Task directions:
What you return must be an exact copy of the lines in the listing below between the line holding "def slotAsked (m" and the line holding "def codeDesc : Desc", inclusive, and nothing more.

═════ Listed entries ═════

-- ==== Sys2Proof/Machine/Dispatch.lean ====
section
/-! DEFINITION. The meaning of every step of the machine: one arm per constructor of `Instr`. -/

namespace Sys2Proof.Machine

═════
═════ Listed entries ═════

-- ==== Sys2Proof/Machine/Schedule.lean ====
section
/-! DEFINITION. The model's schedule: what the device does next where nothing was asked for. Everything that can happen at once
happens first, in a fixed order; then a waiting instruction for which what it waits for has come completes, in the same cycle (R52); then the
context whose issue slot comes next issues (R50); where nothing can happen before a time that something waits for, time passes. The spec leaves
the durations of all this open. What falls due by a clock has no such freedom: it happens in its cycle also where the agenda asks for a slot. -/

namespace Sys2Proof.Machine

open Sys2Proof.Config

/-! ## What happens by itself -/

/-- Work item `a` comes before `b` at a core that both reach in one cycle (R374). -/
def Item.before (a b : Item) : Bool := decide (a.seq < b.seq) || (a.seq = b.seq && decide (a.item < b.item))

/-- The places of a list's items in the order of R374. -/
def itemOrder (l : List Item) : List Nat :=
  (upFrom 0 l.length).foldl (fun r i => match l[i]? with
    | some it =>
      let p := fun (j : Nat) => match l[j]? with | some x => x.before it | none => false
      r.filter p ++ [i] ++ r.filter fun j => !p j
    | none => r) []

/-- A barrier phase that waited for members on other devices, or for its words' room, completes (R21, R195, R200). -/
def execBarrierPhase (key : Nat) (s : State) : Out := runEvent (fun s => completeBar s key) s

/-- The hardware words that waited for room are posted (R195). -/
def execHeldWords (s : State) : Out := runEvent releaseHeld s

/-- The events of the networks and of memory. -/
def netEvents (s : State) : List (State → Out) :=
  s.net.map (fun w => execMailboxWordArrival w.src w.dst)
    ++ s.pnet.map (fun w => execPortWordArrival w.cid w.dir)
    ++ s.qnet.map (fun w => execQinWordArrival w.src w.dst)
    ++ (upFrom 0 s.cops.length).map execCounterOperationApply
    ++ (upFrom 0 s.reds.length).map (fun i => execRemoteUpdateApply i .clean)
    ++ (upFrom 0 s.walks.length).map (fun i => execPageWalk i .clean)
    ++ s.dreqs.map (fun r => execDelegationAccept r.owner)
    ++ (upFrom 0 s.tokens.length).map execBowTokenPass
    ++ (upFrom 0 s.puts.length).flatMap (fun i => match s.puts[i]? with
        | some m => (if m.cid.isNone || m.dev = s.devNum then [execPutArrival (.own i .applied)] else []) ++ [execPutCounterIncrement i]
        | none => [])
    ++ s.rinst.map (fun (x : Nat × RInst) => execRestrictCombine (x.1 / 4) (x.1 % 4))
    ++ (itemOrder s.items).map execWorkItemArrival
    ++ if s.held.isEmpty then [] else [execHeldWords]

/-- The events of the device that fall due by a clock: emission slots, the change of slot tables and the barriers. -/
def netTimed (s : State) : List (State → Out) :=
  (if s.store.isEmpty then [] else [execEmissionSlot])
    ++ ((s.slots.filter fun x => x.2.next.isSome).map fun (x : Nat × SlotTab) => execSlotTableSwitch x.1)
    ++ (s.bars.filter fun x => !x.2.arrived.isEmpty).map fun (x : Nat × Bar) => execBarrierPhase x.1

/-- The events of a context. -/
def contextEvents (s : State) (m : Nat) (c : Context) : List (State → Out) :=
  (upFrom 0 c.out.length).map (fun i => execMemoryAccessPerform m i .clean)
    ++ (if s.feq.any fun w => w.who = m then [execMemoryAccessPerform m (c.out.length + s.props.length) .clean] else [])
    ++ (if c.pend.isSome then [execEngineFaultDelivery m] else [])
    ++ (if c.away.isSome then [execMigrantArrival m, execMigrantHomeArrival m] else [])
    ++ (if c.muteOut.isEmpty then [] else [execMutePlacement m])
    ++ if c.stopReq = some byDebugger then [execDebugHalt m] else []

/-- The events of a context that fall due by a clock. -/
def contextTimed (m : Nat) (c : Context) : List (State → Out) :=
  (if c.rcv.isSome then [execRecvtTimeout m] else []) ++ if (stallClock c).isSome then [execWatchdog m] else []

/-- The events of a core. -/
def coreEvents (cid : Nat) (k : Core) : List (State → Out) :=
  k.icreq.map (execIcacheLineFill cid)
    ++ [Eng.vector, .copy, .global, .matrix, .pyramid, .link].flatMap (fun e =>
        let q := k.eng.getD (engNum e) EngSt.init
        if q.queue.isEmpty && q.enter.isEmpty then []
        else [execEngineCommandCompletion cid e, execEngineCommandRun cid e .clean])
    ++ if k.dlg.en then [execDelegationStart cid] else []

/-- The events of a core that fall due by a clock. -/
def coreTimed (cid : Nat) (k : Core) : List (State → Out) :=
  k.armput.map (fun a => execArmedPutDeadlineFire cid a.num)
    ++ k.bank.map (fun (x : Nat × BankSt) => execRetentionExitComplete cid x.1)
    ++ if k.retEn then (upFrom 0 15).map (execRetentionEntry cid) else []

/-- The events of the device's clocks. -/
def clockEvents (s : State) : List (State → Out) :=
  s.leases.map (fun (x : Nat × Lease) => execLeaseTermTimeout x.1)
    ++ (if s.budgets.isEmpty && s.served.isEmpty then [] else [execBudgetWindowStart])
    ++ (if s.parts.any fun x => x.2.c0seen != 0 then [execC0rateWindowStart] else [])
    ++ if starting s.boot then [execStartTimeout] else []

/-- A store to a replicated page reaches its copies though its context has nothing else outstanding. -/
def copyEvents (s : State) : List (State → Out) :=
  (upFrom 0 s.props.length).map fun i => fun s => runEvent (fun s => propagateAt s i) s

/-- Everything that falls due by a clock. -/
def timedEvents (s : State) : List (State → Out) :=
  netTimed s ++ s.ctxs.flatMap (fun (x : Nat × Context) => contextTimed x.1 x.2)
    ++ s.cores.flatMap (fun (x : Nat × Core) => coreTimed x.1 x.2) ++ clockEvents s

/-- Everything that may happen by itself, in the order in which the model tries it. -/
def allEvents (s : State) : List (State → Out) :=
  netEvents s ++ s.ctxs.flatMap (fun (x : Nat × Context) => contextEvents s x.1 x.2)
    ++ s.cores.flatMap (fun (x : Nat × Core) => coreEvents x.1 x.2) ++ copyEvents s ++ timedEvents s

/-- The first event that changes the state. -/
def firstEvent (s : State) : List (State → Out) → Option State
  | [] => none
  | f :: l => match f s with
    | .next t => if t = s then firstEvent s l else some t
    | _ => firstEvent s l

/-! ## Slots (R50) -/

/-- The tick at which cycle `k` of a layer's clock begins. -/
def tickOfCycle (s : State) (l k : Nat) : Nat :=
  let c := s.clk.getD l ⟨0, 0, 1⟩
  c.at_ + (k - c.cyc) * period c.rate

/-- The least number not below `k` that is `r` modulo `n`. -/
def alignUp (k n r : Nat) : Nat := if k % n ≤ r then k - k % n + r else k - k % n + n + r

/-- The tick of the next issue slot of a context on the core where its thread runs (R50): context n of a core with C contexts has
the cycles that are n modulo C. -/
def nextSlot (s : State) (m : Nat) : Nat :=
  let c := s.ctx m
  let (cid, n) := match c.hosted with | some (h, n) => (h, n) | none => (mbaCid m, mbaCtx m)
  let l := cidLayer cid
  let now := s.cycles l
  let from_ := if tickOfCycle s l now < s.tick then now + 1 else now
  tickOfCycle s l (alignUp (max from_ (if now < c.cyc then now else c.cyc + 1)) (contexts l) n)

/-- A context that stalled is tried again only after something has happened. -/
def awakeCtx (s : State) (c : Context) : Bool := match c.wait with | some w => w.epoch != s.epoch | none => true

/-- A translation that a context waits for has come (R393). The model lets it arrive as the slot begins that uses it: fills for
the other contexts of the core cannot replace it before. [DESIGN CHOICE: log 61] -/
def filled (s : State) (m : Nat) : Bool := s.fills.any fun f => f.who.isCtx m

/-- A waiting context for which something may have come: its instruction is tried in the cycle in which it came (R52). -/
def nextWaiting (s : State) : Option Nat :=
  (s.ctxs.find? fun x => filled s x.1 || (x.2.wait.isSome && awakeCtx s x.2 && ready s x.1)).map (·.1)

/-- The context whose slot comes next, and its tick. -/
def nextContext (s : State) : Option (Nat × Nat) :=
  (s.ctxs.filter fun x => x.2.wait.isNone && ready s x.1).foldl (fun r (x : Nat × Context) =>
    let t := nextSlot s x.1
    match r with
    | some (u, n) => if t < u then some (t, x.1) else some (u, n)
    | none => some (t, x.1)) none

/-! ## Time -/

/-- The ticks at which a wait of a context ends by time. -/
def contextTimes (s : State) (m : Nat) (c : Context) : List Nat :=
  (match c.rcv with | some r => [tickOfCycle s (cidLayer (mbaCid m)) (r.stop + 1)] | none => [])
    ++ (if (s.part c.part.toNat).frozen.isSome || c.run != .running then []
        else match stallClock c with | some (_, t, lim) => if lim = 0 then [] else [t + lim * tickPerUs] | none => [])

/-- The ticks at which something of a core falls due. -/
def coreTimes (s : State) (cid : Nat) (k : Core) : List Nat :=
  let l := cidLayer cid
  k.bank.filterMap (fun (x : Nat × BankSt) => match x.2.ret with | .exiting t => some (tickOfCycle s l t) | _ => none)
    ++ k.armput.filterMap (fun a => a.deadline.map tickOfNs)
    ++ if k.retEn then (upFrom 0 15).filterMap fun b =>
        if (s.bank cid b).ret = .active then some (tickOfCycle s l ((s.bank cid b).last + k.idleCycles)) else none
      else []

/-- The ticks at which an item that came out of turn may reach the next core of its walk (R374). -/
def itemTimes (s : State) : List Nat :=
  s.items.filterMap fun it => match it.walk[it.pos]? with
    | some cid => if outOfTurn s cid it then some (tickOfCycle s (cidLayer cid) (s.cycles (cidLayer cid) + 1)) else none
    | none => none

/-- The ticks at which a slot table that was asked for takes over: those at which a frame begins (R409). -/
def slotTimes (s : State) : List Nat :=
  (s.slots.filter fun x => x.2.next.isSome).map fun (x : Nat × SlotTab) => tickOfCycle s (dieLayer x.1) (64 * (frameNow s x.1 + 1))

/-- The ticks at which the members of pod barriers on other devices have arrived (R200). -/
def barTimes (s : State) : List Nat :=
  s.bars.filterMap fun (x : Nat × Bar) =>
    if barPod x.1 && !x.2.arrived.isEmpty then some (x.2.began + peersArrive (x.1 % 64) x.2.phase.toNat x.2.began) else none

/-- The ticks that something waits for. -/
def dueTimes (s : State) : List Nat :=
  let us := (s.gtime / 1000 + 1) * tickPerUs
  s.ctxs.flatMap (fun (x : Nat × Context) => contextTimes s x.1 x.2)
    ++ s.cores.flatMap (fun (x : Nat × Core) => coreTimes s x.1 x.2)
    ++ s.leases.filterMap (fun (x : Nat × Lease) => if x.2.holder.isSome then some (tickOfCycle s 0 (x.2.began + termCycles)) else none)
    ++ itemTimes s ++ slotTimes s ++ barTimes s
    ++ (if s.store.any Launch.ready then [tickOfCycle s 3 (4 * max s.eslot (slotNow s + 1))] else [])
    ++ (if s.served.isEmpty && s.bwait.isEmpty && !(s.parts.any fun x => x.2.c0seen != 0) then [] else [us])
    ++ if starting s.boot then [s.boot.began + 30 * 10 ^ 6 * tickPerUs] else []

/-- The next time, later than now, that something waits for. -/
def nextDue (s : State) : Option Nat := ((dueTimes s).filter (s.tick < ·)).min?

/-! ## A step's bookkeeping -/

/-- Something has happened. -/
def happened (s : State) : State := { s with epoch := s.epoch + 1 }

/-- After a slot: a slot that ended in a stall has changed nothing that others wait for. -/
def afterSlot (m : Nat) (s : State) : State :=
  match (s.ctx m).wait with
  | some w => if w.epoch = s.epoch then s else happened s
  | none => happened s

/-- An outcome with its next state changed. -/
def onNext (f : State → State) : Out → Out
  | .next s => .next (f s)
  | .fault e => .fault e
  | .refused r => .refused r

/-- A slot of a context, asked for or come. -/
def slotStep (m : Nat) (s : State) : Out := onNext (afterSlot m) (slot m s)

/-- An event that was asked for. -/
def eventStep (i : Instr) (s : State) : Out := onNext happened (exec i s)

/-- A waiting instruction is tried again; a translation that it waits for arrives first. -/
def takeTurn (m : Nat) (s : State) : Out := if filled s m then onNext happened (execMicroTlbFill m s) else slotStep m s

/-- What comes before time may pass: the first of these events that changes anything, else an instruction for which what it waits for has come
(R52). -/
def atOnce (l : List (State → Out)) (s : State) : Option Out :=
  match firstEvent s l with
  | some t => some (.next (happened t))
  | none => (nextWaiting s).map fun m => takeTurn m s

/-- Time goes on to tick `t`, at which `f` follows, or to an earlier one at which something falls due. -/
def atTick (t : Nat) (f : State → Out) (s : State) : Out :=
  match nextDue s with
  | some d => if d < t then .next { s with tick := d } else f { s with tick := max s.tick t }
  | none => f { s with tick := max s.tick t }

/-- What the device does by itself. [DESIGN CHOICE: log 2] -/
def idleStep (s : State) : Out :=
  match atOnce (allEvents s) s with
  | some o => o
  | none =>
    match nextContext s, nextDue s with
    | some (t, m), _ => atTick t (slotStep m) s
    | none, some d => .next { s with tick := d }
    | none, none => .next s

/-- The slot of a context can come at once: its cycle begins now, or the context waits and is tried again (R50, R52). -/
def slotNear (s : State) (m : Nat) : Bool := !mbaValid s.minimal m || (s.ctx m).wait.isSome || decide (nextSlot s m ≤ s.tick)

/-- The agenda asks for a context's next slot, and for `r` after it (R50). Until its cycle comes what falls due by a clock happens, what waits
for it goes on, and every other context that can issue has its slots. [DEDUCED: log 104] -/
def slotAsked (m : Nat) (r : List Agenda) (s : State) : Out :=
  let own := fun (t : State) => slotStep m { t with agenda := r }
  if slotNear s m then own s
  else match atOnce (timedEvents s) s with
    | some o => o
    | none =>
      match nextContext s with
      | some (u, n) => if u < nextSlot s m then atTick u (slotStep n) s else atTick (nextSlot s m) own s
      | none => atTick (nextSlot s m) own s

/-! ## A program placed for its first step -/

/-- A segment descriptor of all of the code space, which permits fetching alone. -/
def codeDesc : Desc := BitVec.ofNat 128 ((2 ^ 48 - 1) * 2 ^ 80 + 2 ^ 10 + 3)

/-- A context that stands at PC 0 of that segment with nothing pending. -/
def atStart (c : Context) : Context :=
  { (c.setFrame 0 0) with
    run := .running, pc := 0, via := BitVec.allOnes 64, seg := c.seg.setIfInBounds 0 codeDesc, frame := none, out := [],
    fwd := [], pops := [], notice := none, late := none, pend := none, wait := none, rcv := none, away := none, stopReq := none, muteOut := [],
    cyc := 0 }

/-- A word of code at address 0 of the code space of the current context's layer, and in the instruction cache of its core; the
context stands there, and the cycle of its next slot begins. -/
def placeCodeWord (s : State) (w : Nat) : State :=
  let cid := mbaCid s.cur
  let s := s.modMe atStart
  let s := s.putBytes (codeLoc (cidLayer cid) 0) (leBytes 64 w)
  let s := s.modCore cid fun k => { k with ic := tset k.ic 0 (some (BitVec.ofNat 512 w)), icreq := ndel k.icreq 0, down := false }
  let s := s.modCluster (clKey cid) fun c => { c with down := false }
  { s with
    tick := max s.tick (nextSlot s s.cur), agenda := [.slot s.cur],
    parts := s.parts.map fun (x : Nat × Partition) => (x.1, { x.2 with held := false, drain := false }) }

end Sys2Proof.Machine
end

═════

Expected output:
def slotAsked (m : Nat) (r : List Agenda) (s : State) : Out :=
  let own := fun (t : State) => slotStep m { t with agenda := r }
  if slotNear s m then own s
  else match atOnce (timedEvents s) s with
    | some o => o
    | none =>
      match nextContext s with
      | some (u, n) => if u < nextSlot s m then atTick u (slotStep n) s else atTick (nextSlot s m) own s
      | none => atTick (nextSlot s m) own s

/-! ## A program placed for its first step -/

/-- A segment descriptor of all of the code space, which permits fetching alone. -/
def codeDesc : Desc := BitVec.ofNat 128 ((2 ^ 48 - 1) * 2 ^ 80 + 2 ^ 10 + 3)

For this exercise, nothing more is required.